Enter the encoding type of input data. Currently, AI Solution development is only available for UTF-8 encoding.

Argument type: Required
Input type
string
Enterable values
utf-8 (default) -usage
encoding: utf-8
ui_args: O

Readiness asset

x_columns

Enter the name of the training target x column in the Dataframe in the form of a list. The user must enter the input data correctly. If you have a large number of columns to enter, you can use the custom argument drop_x_columns to target the entire DataFrame for training.

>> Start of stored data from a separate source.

-- ==== Sys2Proof/Machine/Env.lean ====
section
/-! DEFINITION. Module inputs, the power input and the environment (R32 to R35, R39, R376, R388 to R391, R402,
R408): what pins, the busbar and the sensors do to the module. -/
namespace Sys2Proof.Machine

/-! ### MOD_RESET_N and the busbar (R39, R391, R402, R408) -/

/-- MOD_RESET_N_LOW: low for 10 ms, and a module reset starts (R39, R408). -/
def execModResetNLow (s : State) : Outcome :=
  .next (({ s with up := { s.up with resetHigh := false } } : State).moduleReset 0)

/-- MOD_RESET_N_HIGH: start-up begins at step 1, its one condition busbar good (R39, R402). -/
def execModResetNHigh (s : State) : Outcome :=
  .next (if s.up.resetHigh then s else ({ s with up := { s.up with resetHigh := true } } : State).beginStartup)

/-- BUSBAR_GOOD: 47.0 V or more for 100 ms, the end of start-up step 1 (R402). -/
def execBusbarGood (s : State) : Outcome :=
  .next (
    let was := s.pwr.good
    let t := (({ s with pwr := { s.pwr with good := true } } : State).setBusbar (Max.max s.pwr.mv 47000)).recap
    if !was && t.fld .glbStart 0 0 3 0 = 1 then t.beginStartup else t)

/-- BUSBAR_BROWNOUT_WARN: below 46.0 V a module-scope event opens and ramp-ups freeze (R391). -/
def execBusbarBrownoutWarn (mv : Nat) (s : State) : Outcome :=
  .next (
    let s := s.setBusbar mv
    if 46000 ≤ mv then s.recap else
    (((({ s with pwr := { s.pwr with warn := true } } : State).setFld .pwrStat 0 0 11 11 1).openEvent 4 255).recap))

/-- BUSBAR_WARN_CLEAR: the busbar rises through 47.0 V (R391). -/
def execBusbarWarnClear (mv : Nat) (s : State) : Outcome :=
  .next (
    let s := s.setBusbar mv
    if mv < 47000 || !s.pwr.warn then s.recap else
    (((({ s with pwr := { s.pwr with warn := false } } : State).setFld .pwrStat 0 0 11 11 0).closeEvent 4 255 0).recap))

/-- POWER_LOSS: at 42.0 V or below every domain is lost (R391, R408). -/
def execPowerLoss (s : State) : Outcome := .next s.powerLost

/-- New clamp currents, in 0.1 A; one clamp is open where it reads below 10 A beside more than 100 A, which is logged
when it is first seen (R33). -/
def State.setClamps (s : State) (i1 i2 : Nat) : State :=
  let opened := (decide (i1 < 100) && decide (1000 < i2)) || (decide (i2 < 100) && decide (1000 < i1))
  let t : State := { s with pwr := { s.pwr with i1 := i1, i2 := i2, oneClamp := opened } }
  if opened && !s.pwr.oneClamp then t.log .openClamp 255 (if i1 < i2 then 1 else 2) 0 0 0 else t

/-- CLAMP_LIMIT: a clamp reaches 350 A; the current holds at once, with reason POWER_CAP (R32, R379). -/
def execClampLimit (mv i1 i2 : Nat) (s : State) : Outcome :=
  .next (
    let s := ((s.setBusbar mv).setClamps i1 i2).recap
    if i1 < 3500 && i2 < 3500 then s else
    let w := mv * (i1 + i2) / 10000
    (({ s with pwr := { s.pwr with clampLimit := true, now := Min.min s.pwr.now w } } : State).setFld .pwrStat 0 0 3 0 1).openEvent 1 255)

/-- OPEN_CLAMP: logged, and the single-clamp limit applies (R33). -/
def execOpenClamp (i1 i2 : Nat) (s : State) : Outcome := .next (s.setClamps i1 i2).recap

/-! ### Coolant and air (R34, R35, R388) -/

/-- Strips whose safety-off condition still holds: the coolant flow, or a strip of their field at 105 °C (R388). -/
def State.stripUnsafe (s : State) (d : Nat) : Bool :=
  decide (s.pwr.flow < 100) || (s.field (d / 12)).temps.any (fun e => decide (1680 ≤ e.2))

/-- Strips of fields whose conditions have cleared may be requested again after 1 s (R389). -/
def State.clearStrips (s : State) (fs : List Nat) : State :=
  s.safetyClear ((fs.flatMap (fun f => (List.range 12).map (fun i => f * 12 + i))).filter (fun d => !s.stripUnsafe d))

/-- COOLANT_SENSOR_UPDATE: inlet and outlet in 1/16 °C, flow in 0.1 L/min; the thermal limits follow (R34, R388). -/
def execCoolantSensorUpdate (inlet outlet : Int) (flow : Nat) (s : State) : Outcome :=
  .next (({ s with pwr := { s.pwr with
    inlet := inlet, outlet := outlet, flow := flow, flow40 := s.pwr.flow40 && decide (400 ≤ flow) } } : State).recap.clearStrips (List.range 96))

/-- COOLANT_FLOW_RETURN: at least 40 L/min for 10 s (R34). -/
def execCoolantFlowReturn (s : State) : Outcome :=
  .next (if s.pwr.flow < 400 then s else ({ s with pwr := { s.pwr with flow40 := true } } : State).recap)

/-- FLOW_SAFETY_TIMEOUT: below 10 L/min for 1 s, every compute strip gets a safety off (R388, R389). -/
def execFlowSafetyTimeout (s : State) : Outcome :=
  .next (if s.pwr.flow < 100 then s.safetyOff (List.range 1152) 2 else s)

/-- AIR_SENSOR_UPDATE: a dew-point margin below 2 K raises the environmental warning and defers heavy phases (R35,
R388). -/
def execAirSensorUpdate (temp : Int) (rh : Nat) (margin : Int) (s : State) : Outcome :=
  .next (
    let told := s.pwr.dewTold
    let dew := decide (margin < 32)
    let s : State := { s with pwr := { s.pwr with air := temp, rh := rh, margin := margin, dew := dew, dewTold := dew } }
    if dew && !told then s.log .envWarn 255 0 0 0 (ofSigned 32 margin) else s)

/-! ### Temperatures (R388) -/

/-- A temperature in 1/16 °C as whole °C in 8 bits. -/
def degC (t : Int) : Nat := ofSigned 8 (t / 16)

/-- HOT and COOL of a field: its hottest strip, and its coolest admitted one (Table 14.10). -/
def State.showTemps (s : State) (f : Nat) : State :=
  let ts := (s.field f).temps
  let adm := (s.admittedIn f).map (fun i => ts.atD i 0)
  (s.setFld .fldPwrTemp f 0 7 0 (degC (((ts.map (·.2)).max?).getD 0))).setFld .fldPwrTemp f 0 15 8 (degC ((adm.min?).getD 0))

/-- STRIP_TEMP_UPDATE, in 1/16 °C: at 95 °C the field's setpoint is lowered until that strip is at 92 °C or below; at
105 °C the field's strips get a safety off (R388, R389). -/
def execStripTempUpdate (field strip : Nat) (temp : Int) (s : State) : Outcome :=
  .next (
    let s := (s.modField field (fun v => { v with temps := v.temps.put strip temp })).showTemps field
    let others := (s.field field).hot.filter (· ≠ strip)
    let s := if 1520 ≤ temp then (s.modField field (fun v => { v with hot := others ++ [strip] })).openEvent 2 field
      else if temp ≤ 1472 then s.modField field (fun v => { v with hot := others }) else s
    let s := if (s.field field).hot.isEmpty then s else s.lowerRate field
    if 1680 ≤ temp then s.safetyOff ((List.range 12).map (fun i => field * 12 + i)) 0 else s.clearStrips [field])

/-- HBM_TEMP_UPDATE, in 1/16 °C: refresh doubles above 85 °C, the stack serves at most half of its peak above 95 °C
until 90 °C, and gets a safety off at 105 °C (R241, R388). -/
def execHbmTempUpdate (stack : Nat) (temp : Int) (s : State) : Outcome :=
  .next (
    let s := (s.modStack stack (fun v => { v with
      temp := temp, throttled := decide (1520 < temp) || (v.throttled && decide (1440 < temp)) })).setFld .memStkStat 0 stack 7 7 (b2n (decide (1360 < temp)))
    let s := if (s.stack stack).throttled then s.openEvent 2 255 else s
    if 1680 ≤ temp then s.safetyOff [1248 + stack] 1 else s.safetyClear [1248 + stack])

/-! ### Field rails and regulator phases (R376, R389, R390) -/

/-- The domains of a field: its 12 strips and its hub (R29, R389). -/
def fieldDomains (f : Nat) : List Nat := (List.range 12).map (fun i => f * 12 + i) ++ [1152 + f]

/-- A safety off of a field for its rail; off, the rail meets neither condition any more (R389). -/
def State.railOff (s : State) (f : Nat) : State :=
  let s := s.safetyOff (fieldDomains f) 3
  (s.safetyClear [1152 + f]).clearStrips [f]

/-- FIELD_BROWNOUT_WARN: more than 80 mV below the lower of the rail's target and the one it slews from opens an event;
at 0.45 V or below the field gets a safety off (R390). -/
def execFieldBrownoutWarn (field mv : Nat) (s : State) : Outcome :=
  .next (
    let low := Min.min (s.fld .fldPwrRail field 0 19 10) (s.field field).slewFrom
    let s := s.setFld .fldPwrRail field 0 9 0 mv
    let s := if mv + 80 < low then (s.modField field (fun v => { v with brown := true })).openEvent 4 field else s
    if mv ≤ 450 then s.railOff field else s)

/-- FIELD_BROWNOUT_END: at least 40 mV below the target, or higher, for 10 µs; requests that waited begin UP (R390). -/
def execFieldBrownoutEnd (field mv us : Nat) (s : State) : Outcome :=
  .next (
    let s := s.setFld .fldPwrRail field 0 9 0 mv
    if !(s.field field).brown || us < 10 || mv + 40 < s.fld .fldPwrRail field 0 19 10 then s else
    let s := (s.modField field (fun v => { v with brown := false })).closeEvent 4 field 0
    (List.range 12).foldl (fun s i =>
      let d := field * 12 + i
      let v := s.domain d
      if v.st == .off && v.held == some true && s.mayStart d then s.beginUp d else s) s)

/-- FIELD_OVERCURRENT: a rail over its current limit, or at 0.45 V or below (R389, R390). -/
def execFieldOvercurrent (field mv : Nat) (s : State) : Outcome :=
  .next ((s.setFld .fldPwrRail field 0 9 0 mv).railOff field)

/-- PHASE_FAIL: a phase is shed, and the field is held to its rail limit; with no spare left REG_PHASE is logged
(R376, R405). -/
def execPhaseFail (field : Nat) (s : State) : Outcome :=
  .next (
    let n := s.fld .fldPwrRail field 0 23 20
    if n = 0 then s else
    let s := s.setFld .fldPwrRail field 0 23 20 (n - 1)
    let lost := decide (s.fld .fldPwrRail field 0 25 24 ≤ (s.field field).phasesOut)
    let s := s.modField field (fun v => { v with phasesOut := v.phasesOut + 1 })
    let s : State := { s with up := { s.up with mapDirty := true } }
    let s := if lost then s.log .regPhase 255 field (n - 1) 0 0 else s
    if n - 1 < 14 then s.openEvent 1 field else s)

/-- PHASE_SPARE_IN: a spare takes a failed phase's place, at once (R376, R417). -/
def execPhaseSpareIn (field : Nat) (s : State) : Outcome :=
  .next (
    let n := s.fld .fldPwrRail field 0 25 24
    if n = 0 || (s.field field).phasesOut = 0 then s else
    ((s.setFld .fldPwrRail field 0 25 24 (n - 1)).setFld .fldPwrRail field 0 23 20 (s.fld .fldPwrRail field 0 23 20 + 1)).modField field
      (fun v => { v with phasesOut := v.phasesOut - 1 }))

end Sys2Proof.Machine
end

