/-- A pair is retired: recorded, and pair 3 takes over its partitions where it is still a spare; else they go out of
service (R412). -/
def State.retirePair (s : State) (pair cause code seq : Nat) : State :=
  let spare := s.spare && pair ≠ 3
  let s := if spare then s else s.serviceEnds pair code seq
  let s := (s.setFld .glbCumin 0 0 pair pair 0).setFld .glbCumin 0 0 (4 + pair) (4 + pair) 1
  let s : State := { s with up := { s.up with
    mapDirty := true, restarting := s.up.restarting.filter (· ≠ pair) } }
  if spare then
    ((s.setFld .glbCumin 0 0 3 3 1).setFld .glbCumin 0 0 9 8 pair).pairStops 3 cause code seq
  else s

/-- A pair runs: it serves, or it is the spare, and it is not restarting (R296, R412). -/
def State.pairRuns (s : State) (pair : Nat) : Bool :=
  (s.flag .glbCumin 0 0 pair || (pair == 3 && s.spare)) && !s.up.restarting.contains pair

/-- A pair that runs resets, with its PAIR_RESET record: 0 divergence, 1 watchdog, 2
management command (log entry 36); retire says that it does not come back (R412). -/
def State.resetPair (s : State) (pair cause : Nat) (retire : Bool) : State :=
  if !s.pairRuns pair then s else
  let seq := s.err.nextSeq
  let s := (s.log .pairReset 255 pair cause 0 0).pairStops pair 0 Code.pairReset.val seq
  if retire then s.retirePair pair 0 Code.pairReset.val seq else s

/-- One hour, in ns. -/
def hourNs : Nat := 3600000000000

/-- LOCKSTEP_DIVERGENCE: the second within 1 h retires the pair (R412). -/
def execLockstepDivergence (pair : Nat) (s : State) : Outcome :=
  .next (if !s.pairRuns pair then s else
    let again := (s.up.diverged.atD pair []).any (fun t => decide (s.up.time < t + hourNs))
    let s : State := { s with up := { s.up with diverged := s.up.diverged.put pair [s.up.time] } }
    s.resetPair pair 0 again)

/-- WATCHDOG_EXPIRY (R412). -/
def execWatchdogExpiry (pair : Nat) (s : State) : Outcome := .next (s.resetPair pair 1 false)

/-- PAIR_RESTART_DONE: the pair serves again, and the requests that its reset voids are aborted; one that fails its
self-test is retired (R321, R412). -/
def execPairRestartDone (pair : Nat) (ok : Bool) (s : State) : Outcome :=
  .next (if !s.up.restarting.contains pair then s else
    if !ok then s.retirePair pair 0 Code.pairReset.val (s.err.nextSeq - 1) else
    let s : State := { s with up := { s.up with restarting := s.up.restarting.filter (· ≠ pair) } }
    (s.srv.reqs.filter (fun q => (s.served pair).contains q.group)).foldl (fun s q =>
      match q.void with
      | some (c, k, _, n) => s.queueAbort q.group c k n false
      | none => s) s)

/-- Service block B takes over: block A and pairs 0 and 1 are retired, pair 3 takes pair 0's partitions, the monitor
locks (R413, R430). -/
def State.takeover (s : State) : State :=
  if s.flag .glbStart 0 0 7 || s.flash.blockBRetired then s else
  let seq := s.err.nextSeq
  let code := Code.blockTakeover.val
  let s := s.log .blockTakeover 255 0 0 0 0
  let s := (((s.setFld .glbStart 0 0 7 7 1).putDomain 1288 Domain.off).setFld .mgtMon 0 0 3 0 0).setFld .mgtMon 0 0 4 4 0
  let s : State := { s with
    flash := { s.flash with blockARetired := true }
    mgmt := { s.mgmt with challenge := none, last := none, baudNew := false }
    up := { s.up with mapDirty := true } }
  [0, 1].foldl (fun s p => if s.flag .glbCumin 0 0 p then (s.pairStops p 1 code seq).retirePair p 1 code seq else s) s

/-- HEARTBEAT_LOSS (R413). -/
def execHeartbeatLoss (s : State) : Outcome := .next s.takeover
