-- ==== Sys2Proof/Machine/Dispatch.lean ====
section
/-! DEFINITION. The dispatch of commands to their meanings: one arm per constructor of Instr. -/
namespace Sys2Proof.Machine
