/-- R376, R377, R379, R382, R393, R394, R397, R398: what is granted moves by no more than the module's slope in a period,
where the effective cap binds its reason is shown and its event opens, and every field has its budget of what is granted;
a hint that fits brings ballast and one that does not holds its group's launches from its START on, until either runs
out; a throttle event whose reason has ended closes. -/
def Obligations.BudgetsAndHints : Prop :=
  ∀ s : State,
    (∀ (mv est meas : Nat) (u : State), u = (s.setBusbar mv).recap →
      ∃ t, exec (.budgetUpdate mv est meas) s = .next t ∧ t.pwr.mv = mv ∧ t.pwr.cap = u.effective.1 ∧
        t.pwr.now ≤ u.pwr.now + s.fld .pwrCaps 0 0 23 8 ∧ u.pwr.now ≤ t.pwr.now + s.fld .pwrCaps 0 0 23 8 ∧
          (s.pwr.warn = true → t.pwr.now ≤ u.pwr.now) ∧ t.fld .pwrMeas 0 0 15 0 = min meas 65535 ∧
          t.fld .pwrMeas 0 0 31 16 = min t.pwr.now 65535 ∧
          (u.effective.1 < max est meas →
            t.fld .pwrStat 0 0 3 0 = u.effective.2 ∧ (t.openRec u.effective.2 255).isSome = true) ∧
          (max est meas ≤ u.effective.1 → t.fld .pwrStat 0 0 3 0 = 0) ∧
          ∀ f, f < 96 → (t.field f).budget = (if s.fld .fldPwrRail f 0 23 20 < 14
            then min (Config.fieldBudget f t.pwr.now s.draws) (s.railWatts f) else Config.fieldBudget f t.pwr.now s.draws)) ∧
    (∀ l n h, (s.pwr.hints.filter (fun h => h.group == l))[n]? = some h →
      (s.flag .pwrHint 0 0 16 = false → exec (.hintCheck l n) s = .next s) ∧
      (s.flag .pwrHint 0 0 16 = true →
        (s.hintFits h = true → exec (.hintCheck l n) s = .next (s.setBallast l (s.forecast h - s.fld .pwrMeas 0 0 31 16))) ∧
        (s.hintFits h = false → s.up.time < h.start ∨ l ∈ s.pwr.heldGroups → exec (.hintCheck l n) s = .next s) ∧
        (s.hintFits h = false → h.start ≤ s.up.time → l ∉ s.pwr.heldGroups →
          ∃ t, exec (.hintCheck l n) s = .next t ∧ t.pwr.heldGroups = s.pwr.heldGroups ++ [l] ∧
            (t.openRec (if s.pwr.dew then 2 else 6) 255).isSome = true))) ∧
    (∀ l, (s.pwr.ballast.at? l).isSome = true → ∃ t, exec (.hintBallastTimeout l) s = .next t ∧ t.pwr.ballast.at? l = none ∧
      t.pwr.hints = s.pwr.hints.filter (fun h => !(h.group == l && decide (h.start ≤ s.up.time))) ∧
      ∀ f ∈ s.groupFields l, (t.field f).ballast = 0) ∧
    (∀ l, l ∈ s.pwr.heldGroups → exec (.hintDeferExpiry l) s = .next { s with pwr := { s.pwr with
      heldGroups := s.pwr.heldGroups.filter (fun g => g ≠ l)
      hints := s.pwr.hints.filter (fun h => !(h.group == l && decide (h.start ≤ s.up.time))) } }) ∧
    (∀ reason scope depth, (s.reasonHolds reason scope = true → exec (.throttleEventClose reason scope depth) s = .next s) ∧
      ∀ r, s.reasonHolds reason scope = false → s.openRec reason scope = some r →
      ∃ t, exec (.throttleEventClose reason scope depth) s = .next t ∧
        t.pwr.records = s.pwr.records.map (fun q => if q = r then
          ({ q with dur := some ((s.sinceReady - r.start) / 1000 % 2 ^ 32), depth := depth % 256 } : ThrottleRec) else q))

/-- R190, R373 to R375: a strip asked off begins to go down once nothing uses it; a domain that is up is ON: a strip's
cloves come back zeroed, a stack trained and zeroed, and a port with its link up; a domain that is down is OFF and has
lost its state; a request held meanwhile then applies. -/
def Obligations.DomainsSwitch : Prop :=
  ∀ s : State,
    (∀ f i, (s.domain (f * 12 + i)).st = .on → (s.domain (f * 12 + i)).wait = true → i ∉ s.admittedIn f →
      s.arraysBusy (f * 12 + i) = false → s.stripQuiet (f * 12 + i) = true →
      ∃ t, exec (.stripDownStart f i) s = .next t ∧ t.domain (f * 12 + i) = ⟨.down, none, false⟩ ∧
        t = { s with regs := t.regs, pwr := { s.pwr with domains := t.pwr.domains } }) ∧
    (∀ d trainFail wires, (s.domain d).st = .up →
      ∃ u : State, u.domain d = ⟨.on, none, false⟩ ∧
        (d < 1272 ∨ 1286 ≤ d →
          exec (.domainUpDone ⟨d, trainFail, wires⟩) s = .next (if (s.domain d).held = some false then u.requestOff d else u)) ∧
        (1272 ≤ d → d < 1286 → ∀ v, v = u.portUp (d - 1272) (if (s.net.spareLane.at? (d - 1272)).isSome then 3 else 2) →
          exec (.domainUpDone ⟨d, trainFail, wires⟩) s = .next (if (s.domain d).held = some false then v.requestOff d else v)) ∧
        (1248 ≤ d → d < 1272 → u.flag .memStkStat 0 (d - 1248) 8 = true ∧
          ∀ a, (d - 1248) * stackSpan ≤ a → a < (d - 1247) * stackSpan → u.hbmByte a = 0) ∧
        (d < 1152 → ∀ k, s.stripOf (cloveX k) (cloveY k) = d →
          (u.clove k).scratch = [] ∧ (u.clove k).regions = [] ∧ (u.clove k).channels = [])) ∧
    (∀ d, (s.domain d).st = .down →
      ∃ u : State, exec (.domainDownDone d) s = .next (if (s.domain d).held = some true then u.requestOn d else u) ∧
        u.domain d = Domain.off ∧
        (d < 1152 → ∀ k, s.stripOf (cloveX k) (cloveY k) = d →
          (u.clove k).scratch = [] ∧ (u.clove k).regions = [] ∧ (u.clove k).channels = []) ∧
        (1152 ≤ d → d < 1248 → u.reg .fldIntCnt0 (d - 1152) 0 = 0 ∧ u.reg .fldScrEcc (d - 1152) 0 = 0 ∧
          (u.field (d - 1152)).tlb = []) ∧
        (1248 ≤ d → d < 1272 → ∀ a, (d - 1248) * stackSpan ≤ a → a < (d - 1247) * stackSpan → u.hbmByte a = 0) ∧
        (1272 ≤ d → d < 1286 → u.fld .vngPort 0 (d - 1272) 2 0 = 0))
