-- ==== Sys2Proof/Laws/KeepsGangs.lean ====
section
/-! SUPPORT. What the operations of Machine/Gangs.lean keep (Keeps). -/
namespace Sys2Proof.Machine

theorem State.modArr_keeps {s0 : State} {s : State} {k : Nat} {b : Bool} {f : ArrayUnit → ArrayUnit} (h : Keeps s0 s) : Keeps s0 (State.modArr s k b f) := by
  unfold State.modArr
  repeat' first
    | with_reducible first | exact h | assumption | apply State.modClove_keeps
    | intro _
    | split
    | (dsimp only)

theorem State.refuse_keeps {s0 : State} {s : State} {k engine : Nat} {c : Code} {value : Nat} (h : Keeps s0 s) : Keeps s0 (State.refuse s k engine c value) := by
  unfold State.refuse
  repeat' first
    | with_reducible first | exact h | assumption | apply State.cloveEvent_keeps | apply State.modClove_keeps
    | intro _
    | split
    | (dsimp only)

theorem State.takeTickets_keeps {s0 : State} {s : State} {owner : Nat} {us : List (Nat × Nat × Bool)} (h : Keeps s0 s) : Keeps s0 (State.takeTickets s owner us) := by
  unfold State.takeTickets
  repeat' first
    | with_reducible first | exact h | assumption | apply State.modClove_keeps | apply Keeps.fold
          | apply Keeps.fold1 | apply Keeps.fold2
    | intro _
    | split
    | (dsimp only)
    | with_reducible refine Keeps.lit ?_ rfl rfl rfl rfl ?_ ?_ ?_ ?_ ?_ ?_ ?_ ?_
    | exact Nat.le_refl _
    | exact Nat.le_succ _
    | exact List.prefix_rfl
    | exact List.prefix_append _ _

theorem State.dropOwner_keeps {s0 : State} {s : State} {engine owner : Nat} {ks : List Nat} (h : Keeps s0 s) : Keeps s0 (State.dropOwner s engine owner ks) := by
  unfold State.dropOwner
  repeat' first
    | with_reducible first | exact h | assumption | apply State.progressed_keeps | apply State.modClove_keeps
          | apply Keeps.fold | apply Keeps.fold1 | apply Keeps.fold2
    | intro _
    | split
    | (dsimp only)
    | with_reducible refine Keeps.lit ?_ rfl rfl rfl rfl ?_ ?_ ?_ ?_ ?_ ?_ ?_ ?_
    | exact Nat.le_refl _
    | exact Nat.le_succ _
    | exact List.prefix_rfl
    | exact List.prefix_append _ _

theorem State.credit_keeps {s0 : State} (n : Nat) : ∀ {s : State} {k : Nat} {r : Region}, Keeps s0 s → Keeps s0 (State.credit s k r n) := by
  induction n with
  | zero =>
    intro s k r h
    unfold State.credit
    repeat' first
      | with_reducible first | exact h
      | intro _
      | split
      | (dsimp only)
      | with_reducible refine Keeps.lit ?_ rfl rfl rfl rfl ?_ ?_ ?_ ?_ ?_ ?_ ?_ ?_
      | exact Nat.le_refl _
      | exact Nat.le_succ _
      | exact List.prefix_rfl
      | exact List.prefix_append _ _
  | succ n ih =>
    intro s k r h
    unfold State.credit
    repeat' first
      | with_reducible first | exact h | apply ih
      | intro _
      | split
      | (dsimp only)
      | with_reducible refine Keeps.lit ?_ rfl rfl rfl rfl ?_ ?_ ?_ ?_ ?_ ?_ ?_ ?_
      | exact Nat.le_refl _
      | exact Nat.le_succ _
      | exact List.prefix_rfl
      | exact List.prefix_append _ _

theorem State.putRegion_keeps {s0 : State} {s : State} {k rn : Nat} {r : Region} {released : Nat} (h : Keeps s0 s) : Keeps s0 (State.putRegion s k rn r released) := by
  unfold State.putRegion
  repeat' first
    | with_reducible first | exact h | assumption | apply State.modClove_keeps | apply State.credit_keeps
    | intro _
    | split
    | (dsimp only)

theorem State.takeVec_keeps {s0 : State} {s : State} {k rn : Nat} {os : Bool} {code : Nat} {live : BitVec 16} (h : Keeps s0 s) : Keeps s0 (State.takeVec s k rn os code live).2 := by
  unfold State.takeVec
  repeat' first
    | with_reducible first | exact h | assumption | apply State.touchAll_keeps | apply State.putRegion_keeps
    | intro _
    | split
    | (dsimp only)
    | with_reducible refine Keeps.lit ?_ rfl rfl rfl rfl ?_ ?_ ?_ ?_ ?_ ?_ ?_ ?_
    | exact Nat.le_refl _
    | exact Nat.le_succ _
    | exact List.prefix_rfl
    | exact List.prefix_append _ _

theorem State.takeWord_keeps {s0 : State} {s : State} {k rn : Nat} (h : Keeps s0 s) : Keeps s0 (State.takeWord s k rn).2 := by
  unfold State.takeWord
  repeat' first
    | with_reducible first | exact h | assumption | apply State.touch_keeps | apply State.putRegion_keeps
    | intro _
    | split
    | (dsimp only)

theorem State.endRead_keeps {s0 : State} {s : State} {k rn : Nat} (h : Keeps s0 s) : Keeps s0 (State.endRead s k rn) := by
  unfold State.endRead
  repeat' first
    | with_reducible first | exact h | assumption | apply State.putRegion_keeps
    | intro _
    | split
    | (dsimp only)

end Sys2Proof.Machine
end

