-- ==== Sys2Proof/Laws/KeepsLoopProg.lean ====
section
/-! SUPPORT. What the operations of Machine/LoopProg.lean keep (Keeps). -/
namespace Sys2Proof.Machine

theorem State.refuseTile_keeps {s0 : State} {s : State} {k : Nat} {v : Overflow} (h : Keeps s0 s) : Keeps s0 (State.refuseTile s k v) := by
  unfold State.refuseTile
  repeat' first
    | with_reducible first | exact h | assumption | apply State.cloveEventOn_keeps | apply State.modClove_keeps
    | intro _
    | split
    | (dsimp only)
    | with_reducible refine Keeps.lit ?_ rfl rfl rfl rfl ?_ ?_ ?_ ?_ ?_ ?_ ?_ ?_
    | exact Nat.le_refl _
    | exact Nat.le_succ _
    | exact List.prefix_rfl
    | exact List.prefix_append _ _

theorem State.tryLoop_keeps {s0 : State} {s : State} {k : Nat} {i : Issue} (h : Keeps s0 s) : OKeeps s0 (State.tryLoop s k i) := by
  unfold State.tryLoop
  extract_lets o a c0 head n t c1 p g tabs size tabAt tabLen u c2 bad otabs w
  have T : Keeps s0 t := State.touchN_keeps n h
  have U : Keeps s0 u := Keeps.fold _ _ _ T fun _ _ g => State.touchN_keeps _ g
  have W : Keeps s0 w := Keeps.fold _ _ _ U fun _ _ g => State.modClove_keeps g
  clear_value w otabs bad c2 u tabLen tabAt size tabs g p c1 t n head c0
  refine OKeeps.iteD (fun _ => .some (State.refuse_keeps h)) fun _ => ?_
  refine OKeeps.iteD (fun _ => .none) fun _ => ?_
  refine OKeeps.iteD (fun _ => .none) fun _ => ?_
  refine OKeeps.iteD (fun _ => .none) fun _ => ?_
  refine OKeeps.iteD (fun _ => .some (State.refuse_keeps U)) fun _ => ?_
  refine OKeeps.iteD (fun _ => .some (State.refuse_keeps U)) fun _ => ?_
  refine OKeeps.iteD (fun _ => .some (State.refuse_keeps U)) fun _ => ?_
  refine OKeeps.iteD (fun _ => .some (State.refuse_keeps U)) fun _ => ?_
  split
  · exact .some (State.refuseTile_keeps U)
  · exact OKeeps.iteD (fun _ => .some (State.refuse_keeps U)) fun _ => .some (State.modClove_keeps W)

end Sys2Proof.Machine
end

However, you must use either x_columns or drop_x_columns (arguments that do not use either should be removed or commented out in the YAML file).

Argument type: Required
Input type
list
Enterable values
Column name list -usage
x_columns: [col1, col2]
ui_args: O

y_column

Enter one of the names of the y column in the Dataframe. The user must enter the input data correctly.

Argument type: Required
Input type
string
Enterable values
Column Name -usage
y_column: target
ui_args: O

task_type

Enter the type of Solution assignment (classification/regression). You must ensure that the value is set to the task_type that the user is using for the purpose of the assignment.

Argument type: Required
Input type
string
Enterable values
classification (default)
regression -usage
task_type: classification
ui_args: O

target_label

When training the classification model, determine the class of the y_column that is the basis for calculating the model evaluation metric at HPO. For example, if evaluation_metric is precision and target_label is 1, the model with the highest precision value of label 1 is selected as the best model. task_type does not work when regression.

Argument type: Required
Input type
string
list
Enterable values
_major (default)
Select the class with the highest number in the y_column. (binary, multiclass, all possible)
_minor
Select the class with the fewest number in the y_column. (binary, multiclass, all possible)
_all
Based on all class names in the y_column. (multiclass only)
Label values
Enter one class name for the y_column. (binary, multiclass, all possible)
ex) target_label: setosa
Label value list
list: Enter multiple y_column classes. (multiclass only)
ex) target_label: [setosa, versicolor] -usage
target_label: _major
ui_args: X

column_types

Enter whether the training column (x_columns) type is numeric or categorical. If you use the default value of 'auto', the readiness asset will automatically classify whether the x_columns is numeric/categorical. If you need to always specify a particular column as numeric or categorical, use column_type arguments as shown below.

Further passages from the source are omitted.